- WHAT TO DO
Go through the data and copy each line that holds "PageEventResults".

- SUPPLIED RECORDS
/-- Settles O41: walks by `State.pageWalk_ends`, scatter elements by `State.performHead_local`. -/
theorem pageEventResults : Obligations.PageEventResults := by
  unfold Obligations.PageEventResults
  intro e ix id ok b q s
  refine ⟨?_, ?_, ?_, ?_, ?_, ?_, ?_⟩
  · intro m im hm hi
    refine ⟨fun hw => ?_, fun hw ha => ?_⟩
    · simp [exec_pageWalkComplete, execPageWalkComplete, hm, hi, hw]
    · obtain ⟨x, hx, hg, hd⟩ := s.pageWalk_ends e ix m im hm hi hw ha
      exact ⟨_, hx, rfl, hg, hd⟩
  · intro hm
    simp [exec_pageWalkComplete, execPageWalkComplete, hm]
  · intro die T granule m hr hm hi
    obtain ⟨im, hi⟩ := Option.isSome_iff_exists.mp hi
    have hi' : ∀ p, ({ s with port := p } : State).slotSet T = s.slotSet T := fun _ => rfl
    simp only [exec_xlateDeadline, execXlateDeadline, State.answerMiss, hr, hm, hi', hi]
    rfl
  · intro hr
    simp [exec_xlateDeadline, execXlateDeadline, State.answerMiss, hr]
  · refine ⟨_, congrArg Host.Outcome.next (s.putAts_eq _ _ (fun st => if st = .asking then (if ok then .granted else .paging)
      else if st = .retrying then (if ok then .granted else .failed) else st) fun st => ?_), rfl, rfl⟩
    cases st <;> rfl
  · refine congrArg Host.Outcome.next (s.putAts_eq _ _ (fun st => if st = .paging then .retrying else st) fun st => ?_)
    cases st <;> rfl
  · rintro g a rest rfl hs
    refine ⟨fun ha => execScatterAddUpdate_plain b q s a rest hs ha, ?_⟩
    intro op tg pa hop hpa hlen hpos hl hm ho
    rw [exec_scatterAddUpdate, execScatterAddUpdate_scatter b q s a rest op tg hs hop, s.performHead_local _ _ a rest pa hs hpa hl hm ho,
      State.applyAt_scatter _ _ a op tg pa hop hl]
    have hb : (s.putGroup b.toNat ((s.group b.toNat).setSlice q.toNat rest)).badData pa a.len = s.badData pa a.len := rfl
    rw [hb]
    refine ⟨fun hbad hcan => ⟨_, rfl, ?_⟩, fun hbad hc => ?_⟩
    · rw [if_neg (by simp [hbad])]
      exact State.writeAs_stores _ _ _ _ _ _ hcan (List.ne_nil_of_length_pos (by rw [toBytes_length]; exact hpos))
    · rw [if_pos hbad, State.group_putGroup, State.putGroup_putGroup,
        Group.scatterFault_first ((s.group b.toNat).setSlice q.toNat rest) _ _ _ hc]

end Sys2Proof.Machine
end

section
namespace Sys2Proof.Machine

theorem exec_asyncTrapDelivery (g : BitVec 12) (s : State) : exec (.asyncTrapDelivery g) s = execAsyncTrapDelivery g s := rfl
theorem exec_pageStoreDelivery (g : BitVec 12) (s : State) : exec (.pageStoreDelivery g) s = execPageStoreDelivery g s := rfl
theorem exec_watchdog (g : BitVec 12) (s : State) : exec (.watchdog g) s = execWatchdog g s := rfl
theorem exec_gyieldRelease (g : BitVec 12) (s : State) : exec (.gyieldRelease g) s = execGyieldRelease g s := rfl
theorem exec_convoyDrain (g : BitVec 12) (s : State) : exec (.convoyDrain g) s = execConvoyDrain g s := rfl

/-! ## Traps that are not precise (R88, R137, R139) -/

/-- A trap of a group that handles its traps, of any kind. -/
theorem State.trap_handled (s : State) (g : Nat) (T : Trap) (h : s.Handling g) : s.trap g T = s.putGroup g ((s.group g).recordTrap T).enterHandler := by
  obtain ⟨hl, ho, ha, hf⟩ := h
  simp [State.trap, hl, ho, ha, hf]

- REPLY TO THE TASK
theorem pageEventResults : Obligations.PageEventResults := by
  unfold Obligations.PageEventResults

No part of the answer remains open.